2 -O Concelho de Albufeira, outrora uma pérola da natureza, com uma invejável orla marítima, está integralmente ocupado com construções de péssima qualidade arquitectural, de materiais de refugo que ao menor acidente provocam desastres de consequências trágicas e com uma densidade ocupacional completamente criminosa, porque ameaçam desabamentos que a erosão marítima se encarregará de repor os limites ultrapassados para a construção de habitação urbana-turística de dimensões desajustadas da realidade geográfico-ambiental. É um negócio dos “Patos Bravos” que nos anos sessenta do século XX começou de forma controlada, mas que depois do 25 de Abril de 1974, se expandiu e tornou incontrolável, devido a uma politica de solos e de áreas de construção desenfreada, não planificada e pouco fiscalizada, que criou o caos que se observa na ocupação do Litoral do Concelho de Albufeira. Tais politicas municipais já têm 35 anos de atentados à natureza e ordenamento do território, estando na base de muita corrupção, mas defendida pelos diversos executivos municipais, com o fito de enormes encaixes financeiros de Taxas, IMIS, e outras onerações que fazem a riqueza do Município, mas que ao mesmo tempo mataram a galinha dos ovos de oiro, dum turismo sem qualidade e diversidade de ofertas.
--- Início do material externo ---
-- ==== Sys2Proof/Proofs/SumpHistory.lean ====
section
/-! SUPPORT. The history of the Sump: what a self-fault leaves of the words of the history, and how one raise is logged (R535–R538). -/

namespace Sys2Proof.Machine

/-! ### Words that no report stores -/

/-- All words but those of `SUMP_CTRL`, `SUMP_REFUSED`, `SUMP_HIST_STAT`, `SUMP_HIST` and `SUMP_EVCFG`. -/
def beyondSump (k : Nat) : Bool :=
  !(0x20030004 ≤ k && k < 0x20030010) && !(0x20030100 ≤ k && k < 0x20030300) && !(0x20030800 ≤ k && k < 0x20030C00)

theorem beyondSump_notice {k : Nat} (h : wordsOf noticeRegs k = true) : beyondSump k = true := by
  obtain ⟨x, hx, hk⟩ := wordsOf_eq_true.mp h
  suffices (k < 0x20030004 ∨ 0x20030010 ≤ k) ∧ (k < 0x20030100 ∨ 0x20030300 ≤ k) ∧ (k < 0x20030800 ∨ 0x20030C00 ≤ k) by
    simp [beyondSump]; omega
  simp only [noticeRegs, List.mem_cons, List.not_mem_nil, or_false] at hx
  rcases hx with rfl | rfl | rfl | rfl | rfl | rfl | rfl | rfl | rfl | rfl | rfl | rfl | rfl <;>
    obtain ⟨i, hi, w, hw, m, rfl⟩ := hk
  all_goals
    simp only [Reg.key, Reg.addr, dimsOfs, dimsCount, R.XBAR_DERR, R.XBAR_ACCERR, R.XBAR_CONFLICT, R.XBAR_CONFLICT_LAST, R.SUMP_STAT,
      R.SUMP_LOST, R.SUMP_EVSTAT, R.SUMP_EVCNT, R.MOD_STAT, R.RAIL_STAT, R.ROPE_STAT, R.PAIR_STAT, R.PAIR_HIST, Bool.false_eq_true,
      if_false] at hi hw ⊢
    omega

theorem hist_out {i : Nat} (h : i < 32) : WordsOut beyondSump R.SUMP_HIST i 0 := out_one rfl rfl (fun w hw => by
  have hb : R.SUMP_HIST.base = 0x20030100 := rfl
  have hw : w < 4 := hw
  simp [beyondSump]; omega) 0

theorem histStat_out : WordsOut beyondSump R.SUMP_HIST_STAT 0 0 := by unfold WordsOut; decide

theorem refused_out : WordsOut beyondSump R.SUMP_REFUSED 0 0 := by unfold WordsOut; decide

/-! ### The use of words of the Sump -/

theorem selfFault_notice : selfFault.Stores (wordsOf noticeRegs) := by
  have hs : (F.SUMP_STAT_SELF.set 0 1).Stores (wordsOf noticeRegs) :=
    stores_fset (f := F.SUMP_STAT_SELF) (wordsIn_wordsOf (r := R.SUMP_STAT) (by simp [noticeRegs]) (by decide) 0) 1
  simp [selfFault, hs, enterSafe_notice, note_notice]

theorem sumpUse_notice (ws : List Nat) : (sumpUse ws).Stores beyondSump := by
  unfold sumpUse
  rw [stores_look]
  intro s
  rw [stores_onlyIf]
  exact fun _ => stores_mono selfFault_notice fun _ => beyondSump_notice

/-- Words without a parity error are used as they are. -/
theorem sumpUse_sound {ws : List Nat} {s : State} (h : ∀ w ∈ ws, w ∉ s.sump.parity) : (sumpUse ws).run s = s := by
  have hn : (ws.any fun a => s.sump.parity.contains a) = false := by
    rw [List.any_eq_false]
    exact fun a ha => by simpa using h a ha
  rw [sumpUse, run_look, hn]
  rfl

/-! ### One raise is logged -/

theorem histEntry_lt (r : SumpRaise) : histEntry r < 2 ^ 128 := by unfold histEntry; omega

theorem histNext_lt (s : State) : F.SUMP_HIST_STAT_NEXT.get 0 s < 32 := Nat.mod_lt _ (by decide)

theorem hist_apart {i j : Nat} (h : i ≠ j) : Apart R.SUMP_HIST i 0 R.SUMP_HIST j 0 := fun w hw w' hw' => by
  have hw : w < 4 := hw
  have hw' : w' < 4 := hw'
  rw [key_one rfl rfl, key_one rfl rfl]; omega

theorem hist_apart_stat {i : Nat} (h : i < 32) : Apart R.SUMP_HIST i 0 R.SUMP_HIST_STAT 0 0 :=
  apart_of_away (by decide) h (by decide) 0 0

theorem stat_apart_hist {i : Nat} (h : i < 32) : Apart R.SUMP_HIST_STAT 0 0 R.SUMP_HIST i 0 :=
  apart_of_away (by decide) (by decide) h 0 0

/-- The count of a ring that has room rises, and a full one counts what it replaces (R537). -/
def countLogged (s : State) : Act :=
  if F.SUMP_HIST_STAT_COUNT.get 0 s < 32 then F.SUMP_HIST_STAT_COUNT.set 0 (F.SUMP_HIST_STAT_COUNT.get 0 s + 1)
  else F.SUMP_HIST_STAT_OVF.inc 0

variable {r : SumpRaise} {rest : List SumpRaise} {s : State}

/-- The state in which a logged raise stands in the ring and NEXT is advanced. -/
def entered (r : SumpRaise) (s : State) : State :=
  (F.SUMP_HIST_STAT_NEXT.set 0 ((F.SUMP_HIST_STAT_NEXT.get 0 s + 1) % 32)).run
    ((R.SUMP_HIST.set (F.SUMP_HIST_STAT_NEXT.get 0 s) (histEntry r)).run
      ((setSump fun x => { x with queue := x.queue.drop 1 }).run ((sumpUse [R.SUMP_HIST_STAT.addr 0]).run s)))

theorem logOne_run (h : s.sump.queue = r :: rest) : logOne.run s = (countLogged s).run (entered r s) := by
  rw [logOne, run_look, h]
  rfl

theorem entered_hist {i : Nat} (hi : i < 32) : R.SUMP_HIST.val i (entered r s) =
    if i = F.SUMP_HIST_STAT_NEXT.get 0 s then histEntry r else R.SUMP_HIST.val i s := by
  rw [entered, val_fset_apart (hist_apart_stat hi)]
  split
  next h =>
    rw [h, val_set]
    exact Nat.mod_eq_of_lt (histEntry_lt r)
  next h =>
    rw [val_set_apart (hist_apart h), val_stores (A := beyondSump) (stores_setSump _) (hist_out hi), val_stores (sumpUse_notice _) (hist_out hi)]

theorem entered_stat {f : Fld} (hr : f.reg = R.SUMP_HIST_STAT) (h : f.besides F.SUMP_HIST_STAT_NEXT = true) :
    f.get 0 (entered r s) = f.get 0 s := by
  have ho : WordsOut beyondSump f.reg 0 0 := hr ▸ histStat_out
  rw [entered, get_set_other _ _ hr h, Fld.get, val_set_apart (hr ▸ stat_apart_hist (histNext_lt s)), ← Fld.get,
    get_stores (A := beyondSump) (stores_setSump _) ho, get_stores (sumpUse_notice _) ho]

theorem entered_next : F.SUMP_HIST_STAT_NEXT.get 0 (entered r s) = (F.SUMP_HIST_STAT_NEXT.get 0 s + 1) % 32 :=
  get_set_same F.SUMP_HIST_STAT_NEXT (by decide) (Nat.mod_lt _ (by decide)) 0 _

theorem entered_sump (h : R.SUMP_HIST_STAT.addr 0 ∉ s.sump.parity) : (entered r s).sump = { s.sump with queue := s.sump.queue.drop 1 } := by
  rw [entered, fset_frame, rset_frame, sumpUse_sound (by simpa using h)]
  rfl

theorem countLogged_hist {i : Nat} (hi : i < 32) (t : State) : R.SUMP_HIST.val i ((countLogged s).run t) = R.SUMP_HIST.val i t := by
  unfold countLogged
  split
  · exact val_fset_apart (hist_apart_stat hi) ..
  · exact val_inc_apart (hist_apart_stat hi) ..

theorem countLogged_next (t : State) : F.SUMP_HIST_STAT_NEXT.get 0 ((countLogged s).run t) = F.SUMP_HIST_STAT_NEXT.get 0 t := by
  unfold countLogged
  split
  · exact get_set_other F.SUMP_HIST_STAT_NEXT F.SUMP_HIST_STAT_COUNT rfl (by decide) ..
  · exact get_inc_other F.SUMP_HIST_STAT_NEXT F.SUMP_HIST_STAT_OVF rfl (by decide) ..

theorem countLogged_sump (t : State) : ((countLogged s).run t).sump = t.sump := by
  unfold countLogged
  split
  · rw [fset_frame]
  · rw [inc_frame]

theorem logOne_room (h : s.sump.queue = r :: rest) (hc : F.SUMP_HIST_STAT_COUNT.get 0 s < 32) :
    F.SUMP_HIST_STAT_COUNT.get 0 (logOne.run s) = F.SUMP_HIST_STAT_COUNT.get 0 s + 1 ∧
      F.SUMP_HIST_STAT_OVF.get 0 (logOne.run s) = F.SUMP_HIST_STAT_OVF.get 0 s := by
  rw [logOne_run h, countLogged, if_pos hc]
  exact ⟨get_set_same F.SUMP_HIST_STAT_COUNT (by decide) (by change _ < 64; omega) 0 _,
    (get_set_other F.SUMP_HIST_STAT_OVF F.SUMP_HIST_STAT_COUNT rfl (by decide) ..).trans (entered_stat rfl (by decide))⟩

theorem logOne_full (h : s.sump.queue = r :: rest) (hc : 32 ≤ F.SUMP_HIST_STAT_COUNT.get 0 s) :
    F.SUMP_HIST_STAT_COUNT.get 0 (logOne.run s) = F.SUMP_HIST_STAT_COUNT.get 0 s ∧
      F.SUMP_HIST_STAT_OVF.get 0 (logOne.run s) = satInc 16 (F.SUMP_HIST_STAT_OVF.get 0 s) 1 := by
  rw [logOne_run h, countLogged, if_neg (by omega), get_inc_same F.SUMP_HIST_STAT_OVF (by decide),
    get_inc_other F.SUMP_HIST_STAT_COUNT F.SUMP_HIST_STAT_OVF rfl (by decide),
    entered_stat rfl (by decide), entered_stat rfl (by decide)]
  exact ⟨rfl, rfl⟩

theorem logOne_hist (h : s.sump.queue = r :: rest) {i : Nat} (hi : i < 32) : R.SUMP_HIST.val i (logOne.run s) =
    if i = F.SUMP_HIST_STAT_NEXT.get 0 s then histEntry r else R.SUMP_HIST.val i s := by
  rw [logOne_run h, countLogged_hist hi, entered_hist hi]

theorem logOne_next (h : s.sump.queue = r :: rest) :
    F.SUMP_HIST_STAT_NEXT.get 0 (logOne.run s) = (F.SUMP_HIST_STAT_NEXT.get 0 s + 1) % 32 := by
  rw [logOne_run h, countLogged_next, entered_next]

theorem logOne_queue (h : s.sump.queue = r :: rest) (hp : R.SUMP_HIST_STAT.addr 0 ∉ s.sump.parity) :
    (logOne.run s).sump.queue = rest := by
  rw [logOne_run h, countLogged_sump, entered_sump hp, h]
  rfl

/-- Settles O58: a raise is entered at NEXT, and the ring counts or replaces. -/
theorem historyRing : Obligations.HistoryRing := by
  intro r rest s h
  have hn := histNext_lt s
  refine ⟨_, rfl, logOne_queue h, ?_, logOne_next h, ?_, fun i hi hne => ?_, logOne_room h, logOne_full h⟩
  · rw [logOne_hist h hn, if_pos rfl]
  · rw [logOne_next h, show ((F.SUMP_HIST_STAT_NEXT.get 0 s + 1) % 32 + 31) % 32 = F.SUMP_HIST_STAT_NEXT.get 0 s by omega,
      logOne_hist h hn, if_pos rfl]
  · rw [logOne_hist h hi, if_neg hne]

end Sys2Proof.Machine
end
3 – Tomaria medidas que salvaguardem a protecção da natureza, cumprindo a legislação em vigor e outra mais apertada no caso concreto de toda a zona do Vale da Ribeira de Quarteira que abarca outros Concelhos vizinhos para além do de Albufeira, integrado na Rede Natura 2000, não permitindo que o leito da Ribeira seja assoreado, mantendo uma constante vigilância para a qualidade da água que tem vários graus de aplicação em regas e em certas zonas de captação para abastecimento publico, nos seus 54,6 Km2 de acordo com estudos de especialistas, consultados. Num perímetro de algumas centenas de metros em volta de toda a Ribeira não permitiria construções que pudessem afectar os equilíbrios ecológicos da fauna e floresta autotone de modo a que seja preservado, revitalizado e monitorizado permanentemente o ambiente limpo e despoluído.
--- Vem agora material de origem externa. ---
theorem headerTaken_icw : R.STRATA_ICW.val 0 ((headerTaken h ask n).run s) = fieldLe h 12 4 := by
  rw [headerTaken_run]
  refine (val_fset_apart (f := F.STRATA_STAT_BOOT) (apart_of_away (by decide) (by decide) (by decide) 0 0) _ _).trans <|
    (val_fset_apart (f := F.STRATA_OVL_PRESENT) (apart_of_away (by decide) (by decide) (by decide) 0 0) _ _).trans ?_
  rw [val_set]
  exact Nat.mod_eq_of_lt (fieldLe_lt h 12 4)

theorem headerTaken_boot : boot ((headerTaken h ask n).run s) = 1 := by
  rw [headerTaken_run]
  exact get_set_same F.STRATA_STAT_BOOT (by decide) (by decide) 0 _

theorem headerTaken_ovl (ho : fieldLe h 6 1 ≤ 15) :
    F.STRATA_OVL_PRESENT.get 0 ((headerTaken h ask n).run s) = 2 ^ fieldLe h 6 1 - 1 := by
  have hlt : 2 ^ fieldLe h 6 1 ≤ 2 ^ 15 := Nat.pow_le_pow_right (by decide) ho
  rw [headerTaken_run]
  refine (get_set_apart F.STRATA_OVL_PRESENT F.STRATA_STAT_BOOT (apart_of_away (by decide) (by decide) (by decide) 0 0) _ _).trans ?_
  refine get_set_same F.STRATA_OVL_PRESENT (by decide) ?_ 0 _
  rw [show F.STRATA_OVL_PRESENT.width = 15 from rfl]
  omega

end

theorem hdrCause_lt (h : List Byte) : hdrCause h < 16 := by
  unfold hdrCause
  dsimp only
  split_ifs <;> decide

section
variable {s : State} {hdr : List Byte} (hv : s.pwr.vdd = true) (hl : s.pwr.listen = false) (hc : s.clk.up = true) (hb : boot s = 0)
  (hs : s.strata.hdr = []) (hh : hdr ≠ [])
include hv hl hc hb hs hh

theorem loaderStart_guard : (!s.pwr.vdd || s.pwr.listen || !s.clk.up || boot s ≠ 0 || s.strata.hdr ≠ [] || hdr = []) = false := by
  simp [hv, hl, hc, hb, hs, hh]

/-- A header block that fails its checks leads to DEFAULT (R546, R551). -/
theorem loaderStart_fails (hf : hdrCause (hdr.take (hdrLen hdr)) ≠ 0) :
    InDefault (hdrCause (hdr.take (hdrLen hdr))) ((loaderStart hdr).run s) := by
  rw [loaderStart, run_look, loaderStart_guard hv hl hc hb hs hh]
  simp only [Bool.false_eq_true, if_false, run_seq, run_look, ne_eq, hf, not_false_eq_true, if_true]
  exact loadDefault_inDefault (hdrCause_lt _) _

theorem loaderStart_run (hf : hdrCause (hdr.take (hdrLen hdr)) = 0) : ∃ ask n, (loaderStart hdr).run s =
    (Act.look fun s => onlyIf (boot s = 1 && F.DRAM_STAT_READY.on 0 s) dramReady).run
      ((preamble (hdr.take (hdrLen hdr))).run ((headerTaken (hdr.take (hdrLen hdr)) ask n).run (romStart.run s))) := by
  refine ⟨warmAsked (romStart.run s) (fieldLe (hdr.take (hdrLen hdr)) 12 4), (romStart.run s).elapsed, ?_⟩
  rw [loaderStart, run_look, loaderStart_guard hv hl hc hb hs hh]
  simp only [Bool.false_eq_true, if_false, run_seq, run_look, ne_eq, hf, not_true_eq_false]
  rw [headerTaken_run, run_acts_cons, run_acts_cons, run_acts_cons, run_acts_cons, run_acts_cons, acts_two, run_look]

/-- A header block that passes its checks leads to DRAM, with its preamble made (R545). -/
theorem loaderStart_passes (hf : hdrCause (hdr.take (hdrLen hdr)) = 0) (hr : F.DRAM_STAT_READY.on 0 s = false) :
    let h := hdr.take (hdrLen hdr)
    (∀ i < fieldLe h 36 2, fieldLe h (320 + 8 * i) 4 = R.DRAM_CFG.addr 0 ∨ fieldLe h (320 + 8 * i) 4 = R.DRAM_CTRL.addr 0) →
    ∃ u, asleep u = false ∧ u.lock = s.lock ∧ (∀ r : Reg, r = R.DRAM_CFG ∨ r = R.DRAM_STAT → r.val 0 u = r.val 0 s) ∧
      (loaderStart hdr).run s = (preamble h).run u ∧
      ((loaderStart hdr).run s).strata.hdr = h ∧ R.STRATA_ICW.val 0 ((loaderStart hdr).run s) = fieldLe h 12 4 ∧
      boot ((loaderStart hdr).run s) = 1 ∧
      (fieldLe h 6 1 ≤ 15 → F.STRATA_OVL_PRESENT.get 0 ((loaderStart hdr).run s) = 2 ^ fieldLe h 6 1 - 1) := by
  intro h hp
  obtain ⟨ask, n, hrun⟩ := loaderStart_run hv hl hc hb hs hh hf
  let u := (headerTaken h ask n).run (romStart.run s)
  obtain ⟨hpwr, hlock⟩ := headerTaken_frame h ask n (romStart.run s)
  have hwake : asleep u = false := by
    unfold asleep
    rw [hpwr, loadSpared_pwr romStart_within, hv, hl]
    rfl
  have hdram : ∀ r : Reg, r = R.DRAM_CFG ∨ r = R.DRAM_STAT → r.val 0 u = r.val 0 s := by
    rintro r (rfl | rfl)
    · exact (headerTaken_val h ask n _ (by decide) (by decide)).trans (loadSpared_val romStart_within s (by unfold WordsOut; decide))
    · exact (headerTaken_val h ask n _ (by decide) (by decide)).trans (loadSpared_val romStart_within s (by unfold WordsOut; decide))
  have hready : F.DRAM_STAT_READY.on 0 u = false := by
    unfold Fld.on Fld.get at hr ⊢
    rw [show F.DRAM_STAT_READY.reg = R.DRAM_STAT from rfl] at hr ⊢
    rw [hdram _ (.inr rfl), hr]
  have hheld : Held u ((preamble h).run u) :=
    held_forEach _ (fun i hi _ hs => held_preambleWrite hs (hp i (List.mem_range.mp hi))) u hwake
  have hend : (loaderStart hdr).run s = (preamble h).run u := by
    rw [hrun, run_look, hheld.ready hready, Bool.and_false, onlyIf_false, run_done]
  rw [hend]
  refine ⟨u, hwake, hlock.trans (loadSpared_lock romStart_within s), hdram, rfl, ?_, ?_, ?_, fun ho => ?_⟩
  · rw [hheld.strata]; exact headerTaken_hdr h ask n _
  · rw [hheld.regs _ (by unfold WordsOut; decide)]; exact headerTaken_icw h ask n _
  · have hb : boot ((preamble h).run u) = boot u := by
      unfold boot Fld.get
      rw [hheld.regs _ (by unfold WordsOut; decide)]
    rw [hb]
    exact headerTaken_boot h ask n _
  · have hb : F.STRATA_OVL_PRESENT.get 0 ((preamble h).run u) = F.STRATA_OVL_PRESENT.get 0 u := by
      unfold Fld.get
      rw [hheld.regs _ (by unfold WordsOut; decide)]
    rw [hb]
    exact headerTaken_ovl h ask n _ ho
4 – O Concelho de Albufeira é um dos mais pequenos da região, tendo somente uma área de 14 060 hectares, pelo que a métrica urbana teria de ter a dimensão proporcional ao numero de habitantes o que se não verifica, havendo um desmesurado excesso de zona urbana construída, que sufoca a respiração das populações que não têm espaços verdes, não têm parques desportivos para actividades de ar livre, nem jardins e outros equipamentos necessários a uma vida melhor. A avaliação é muito fácil de fazer, porque em nome do lucro rápido e de atropelos continuados, os gestores camarários da Autarquia, não têm tido o minimo respeito pelos cidadãos, aprovando nas ultimas duas décadas todos os projectos de habitação sem critério nem rigor às grandes construtoras, que agigantaram em mais de 50% do que existia, era necessário e caracterizava uma identidade, agora completamente destruída por um aglomerado de mamarrachos, que ofendem a inteligência humana e atenta contra valores civilizacionais que devem ser cultivados.